© Credits photo: Nicolas Brasseur
Laura Footes’ artistic universe explores dysfunction in all its guises, but primarily as an intermediate state and a precursor to transformation and reinvention.For thirty-eight years, the artist has lived with a chronic illness that imposes an unconventional rhythm on her body, but it has also served as a catalyst for creativity and a novel framework for exploring physical, psychological, and social disharmony.
As a student in France, Footes studied French poetry and philosophy and leans on their ideas of sickness and dysfunction as a revolt against structure and a freeing confrontation with mortality and the absurdity of existence.
She references Hannah Arendt, noting that “absolute certainty diminishes the capacity for critical thought, whereas uncertainty becomes a necessary condition for preserving freedom.” As such, enigma and doubt are key elements in all of Footes’ paintings, which she describes as “purgatory zones,” like how the sick body becomes a purgatory zone between life and death.

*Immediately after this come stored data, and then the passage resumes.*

/-- Electrical idle, wakes, signal detection and the wake batch have their effect. A quiet ACTIVE port sends its idle sequence and
squelches; a refresh, an exit burst, a start-of-stream marker and an alignment time-out move the port and its lanes on; the wake batch
starts waiting ports within its lanes, or all of them under a grant. Where the manual leaves a condition or value open the model's choice
is meant (log 54). Follows 06_lanes.md (electrical idle and wake); 18_power_clocks.md (power steps). -/
def Obligations.ElectricalIdleAndWakeComplete : Prop :=
  -- IDLE_ENTER_EXPIRE (R174)
  (∀ (s : State) (p : Nat), p < 512 → (s.port p).link = .active → (s.port p).txIdle = 0 → (s.octet (octetOfLane p)).idleEn = true → portQuiet s p = true → refreshOver s p = true → exec (.idleEnterExpire p) s = .next (foldS (portLanes s p) (updPort s p (fun x => { x with txIdle := 1, refreshWake := false })) showLane)) ∧
  -- IDLE_SEQUENCE_SENT (R174)
  (∀ (s : State) (p : Nat), p < 512 → (s.port p).txIdle = 1 → exec (.idleSequenceSent p) s = .next (foldS (portLanes s p) (foldS ((portLanes s p).filter (fun l => (s.lane l).st == .up)) (updPort s p (fun x => { x with txIdle := 2 })) (fun s l => count (updLane s l (fun x => { x with st := .eidle })) .lane l .eidleEntry)) showLane)) ∧
  -- PARTNER_IDLE_RX (R169)
  (∀ (s : State) (l : Nat), l < 512 → laneUp s l = true → exec (.partnerIdleRx l) s = .next (updLane s l (fun x => { x with eidleRx := true }))) ∧
  -- EIDLE_REFRESH_EXPIRE (R175)
  (∀ (s : State) (p : Nat), p < 512 → (s.port p).txIdle = 2 → (s.port p).lastWake + (s.octet (octetOfLane p)).refresh * 1000000 ≤ s.clk.now → exec (.eidleRefreshExpire p) s = .next (updPort s p (fun x => { x with refreshWake := x.wakeReq.all (fun r => r.1 == 4), wakeReq := betterReq x.wakeReq 4 s.clk.now }))) ∧
  -- EXIT_BURST_DONE (R169)
  (∀ (s : State) (l : Nat), l < 512 → (s.lane l).st = .wake → (s.lane l).burst = true → portOfLane (updLane s l (fun x => { x with st := .up, burst := false })) l = none → exec (.exitBurstDone l) s = .next (showLane (updLane s l (fun x => { x with st := .up, burst := false })) l)) ∧
  -- EXIT_BURST_DONE (R169)
  (∀ (s : State) (l p : Nat) (t : State), l < 512 → (s.lane l).st = .wake → (s.lane l).burst = true → t = (updLane s l (fun x => { x with st := .up, burst := false })) → portOfLane t l = some p → (t.port p).txIdle = 3 → (portLanes t p).any (fun i => (t.lane i).burst) = false → exec (.exitBurstDone l) s = .next (wokenPort (foldS (portLanes (updPort t p (fun x => { x with txIdle := 0, lastWake := s.clk.now })) p) (updPort t p (fun x => { x with txIdle := 0, lastWake := s.clk.now })) showLane) p)) ∧
  -- SIGNAL_DETECT (R175)
  (∀ (s : State) (l : Nat), l < 512 → ∃ t, exec (.signalDetect l) s = .next t ∧ (t.lane l).sig = true ∧ (t.lane l).alignTmr = ((s.lane l).eidleRx && laneUp s l)) ∧
  -- START_OF_STREAM_RX (R175)
  (∀ (s : State) (l : Nat), l < 512 → (s.lane l).eidleRx = true → exec (.startOfStreamRx l) s = .next (updLane s l (fun x => { x with eidleRx := false, sig := true, cdr := true, fec := true, uncorr := 0, good := 0 }))) ∧
  -- WAKE_ALIGN_TMO_EXPIRE (R175)
  (∀ (s : State) (l : Nat), l < 512 → (s.lane l).alignTmr = true → exec (.wakeAlignTmoExpire l) s = .next (laneLost (toRetrain (limited (count (updLane s l (fun x => { x with alignTmr := false, eidleRx := false })) .lane l .wakeFail) .laneWakeFail l oneSec (fun t n more => recordEv t .laneWakeFail (quadOfLane l) l 0 n 0 more)) l) l 0)) ∧
  -- WAKE_BATCH (R177)
  (∀ (s : State), (getStep s 1).rise ≠ 0 → (getStep s 1).grant = none → exec .wakeBatch s = .next (serveBatch s 32 (waitingPorts s))) ∧
  -- WAKE_BATCH (R177)
  (∀ (s : State), (getStep s 1).rise ≠ 0 → (getStep s 1).grant.isSome = true → leadPassed s 1 = true → exec .wakeBatch s = .next (foldS (waitingPorts s) (useGrant s 1) startPort))

/-- Adaptation, stored coefficients, PRBS, injections and LTB lock have their effect. An adaptation pass shows its measurements;
coefficients are stored at most once a day after the first; the PRBS checker locks and counts; an injection fires while the lane is in its
state; LTB lock is gained and lost. Where the manual leaves a condition or value open the model's choice is meant (log 73, 95). Follows
06_lanes.md (adaptation, PRBS, injections); 07_link_layer.md (LTB lock). -/
def Obligations.AdaptationTestAndLtbLockComplete : Prop :=
  -- ADAPTATION_PASS (R173)
  (∀ (s : State) (l : Nat) (q snr eye ber : Word32), l < 512 → (s.lane l).st = .up → exec (.adaptationPass l q snr eye ber) s = .next (updLane s l (fun x => { x with adaptSeq := x.adaptSeq + 1, rxEq := eqFor s l (stepEq x.rxEq q), snr := snr.setWidth 12, eye := eyeFor s l eye, ber := ber &&& 0xFFFF }))) ∧
  -- CALIB_COEFF_WRITE (R172)
  (∀ (s : State) (l : Nat), l < 512 → (s.lane l).lockedSinceCold = true → (s.lane l).calibAt + 86400 * oneSec ≤ s.clk.now → exec (.calibCoeffWrite l) s = .next (storeCoeffs s l)) ∧
  -- PRBS_CHECKER_LOCK (R179)
  (∀ (s : State) (l : Nat), l < 512 → (s.lane l).st = .diag → (s.lane l).prbsChk = true → exec (.prbsCheckerLock l) s = .next (updLane s l (fun x => { x with prbsLock := true }))) ∧
  -- PRBS_CHECKER_LOSS (R179)
  (∀ (s : State) (l b e : Nat), l < 512 → (s.lane l).prbsLock = true → exec (.prbsCheckerLoss l b e) s = .next (updLane s l (fun x => endCheck (checkedSo x b e)))) ∧
  -- ERR_INJECT_FIRE (R180)
  (∀ (s : State) (l : Nat), l < 512 → (s.lane l).inj ≠ 0 → injectable (s.lane l) = true → exec (.errInjectFire l) s = .next (if (s.lane l).injKind = 3 then laneTx (updLane (emit (updLane s l (fun x => { x with inj := if x.inj = 0xFFFFFFFF then x.inj else x.inj - 1 })) (.laneInject l (s.lane l).injKind)) l (fun x => { x with dropping := true })) l 0 else emit (updLane s l (fun x => { x with inj := if x.inj = 0xFFFFFFFF then x.inj else x.inj - 1 })) (.laneInject l (s.lane l).injKind))) ∧
  -- LANE_DROP_END (R180)
  (∀ (s : State) (l : Nat), l < 512 → (s.lane l).dropping = true → exec (.laneDropEnd l) s = .next (showLane (updLane s l (fun x => { x with dropping := false })) l)) ∧
  -- LTB_LOCK_GAINED (R189)
  (∀ (s : State) (l : Nat), l < 512 → laneUp s l = true → (s.lane l).ltbLock = false → exec (.ltbLockGained l) s = .next (laneBack (updLane s l (fun x => { x with ltbLock := true })) l)) ∧
  -- LTB_LOCK_LOST (R189)
  (∀ (s : State) (l : Nat), l < 512 → laneUp s l = true → (s.lane l).ltbLock = true → exec (.ltbLockLost l) s = .next (laneLost (retrainLane s l 2) l 3))

/-- The power-step acknowledgements, leads, holds and ends have their effect. A rise of PSTEP_ACK grants a notified step, a fall arms the
next; the lead and the hold expire; a step that is done ends its notice. Where the manual leaves a condition or value open the model's
choice is meant (log 7, 83). Follows 18_power_clocks.md (power steps). -/
def Obligations.PowerStepSignallingCompletes : Prop :=
  -- PSTEP_ACK_RISE (R497)
  (∀ (s : State) (g : Nat), g < 2 → (getStep s g).ack = false → isRise (getStep s g).code = true → (getStep s g).armLow = false → s.clk.now < (getStep s g).stbAt + 2000 → exec (.pstepAckRise g) s = .next (updStep s g (fun y => { y with ack := true, grant := some s.clk.now }))) ∧
  -- PSTEP_ACK_FALL (R497)
  (∀ (s : State) (g : Nat), g < 2 → ∃ t, exec (.pstepAckFall g) s = .next t ∧ (getStep t g).ack = false ∧ (getStep t g).armLow = false ∧ (getStep t g).grant = (getStep s g).grant) ∧
  -- NOTICE_LEAD_EXPIRE (R497)
  (∀ (s : State) (g : Nat), g < 2 → (getStep s g).stbAt + 2000 ≤ s.clk.now → (getStep s g).grant.isSome = true → isRise (getStep s g).code = true → (getStep s g).used = false → exec (.noticeLeadExpire g) s = .next (count (updStep s g (fun y => { y with used := true })) .device 0 .pstepGrant)) ∧
  -- GRANT_HOLD_EXPIRE (R497)
  (∀ (s : State) (g : Nat), g < 2 → exec (.grantHoldExpire g) s = .next (if (getStep s g).ack then recordEv (updStep s g (fun y => { y with grant := none })) .pstepAckStuck svcDie g else updStep s g (fun y => { y with grant := none }))) ∧
  -- PSTEP_STEP_DONE (R497)
  (∀ (s : State) (g : Nat), g < 2 → (getStep s g).code ≠ 0 ∨ (getStep s g).rise ≠ 0 → (getStep s g).rise ≤ codeAmps (getStep s g).code → ∃ t, exec (.pstepStepDone g) s = .next t ∧ (getStep t g).code = 0 ∧ (getStep t g).rise = 0 ∧ (getStep t g).grant = none ∧ (getStep t g).stbAt = s.clk.now)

Mise en abyme and cinematography play important roles, cutting and montaging time and space. Footes blends autobiography and personal recollection with fragments of visual, literary, and philosophical elements absorbed during her French university education, such as the intimacy of Chardin’s interiors, Proust’s À la recherche du temps perdu, French New Wave cinema, the legacy of Parisian psychogeography, and café and dining culture — the latter being the most challenging to assimilate as the artist battles a chronic digestive disorder.
Recurring motifs (tables, chairs, beds) function as stabilizing anchoring points in the evereroding web of collective and personal memory. Transparency operates like a form of radiography, revealing the internal structures of figures and architecture and exposing the tension between transience and permanence. The artist’s body, worn and fragile due to disease, serves as a mirror to a dysfunctional society saturated with images of impossible bodies, impossible certainties, and obsessions with perfection, youth, and immortality, among many ills.
Beyond mere visual experience, Footes’ work proposes a way of inhabiting discomfort. The viewer is invited to consider vulnerability and the grey area of dysfunction as a valuable state of being and a means of engaging with the complexity of the world, turning painting into a space where uncertainty becomes wisdom and comfort.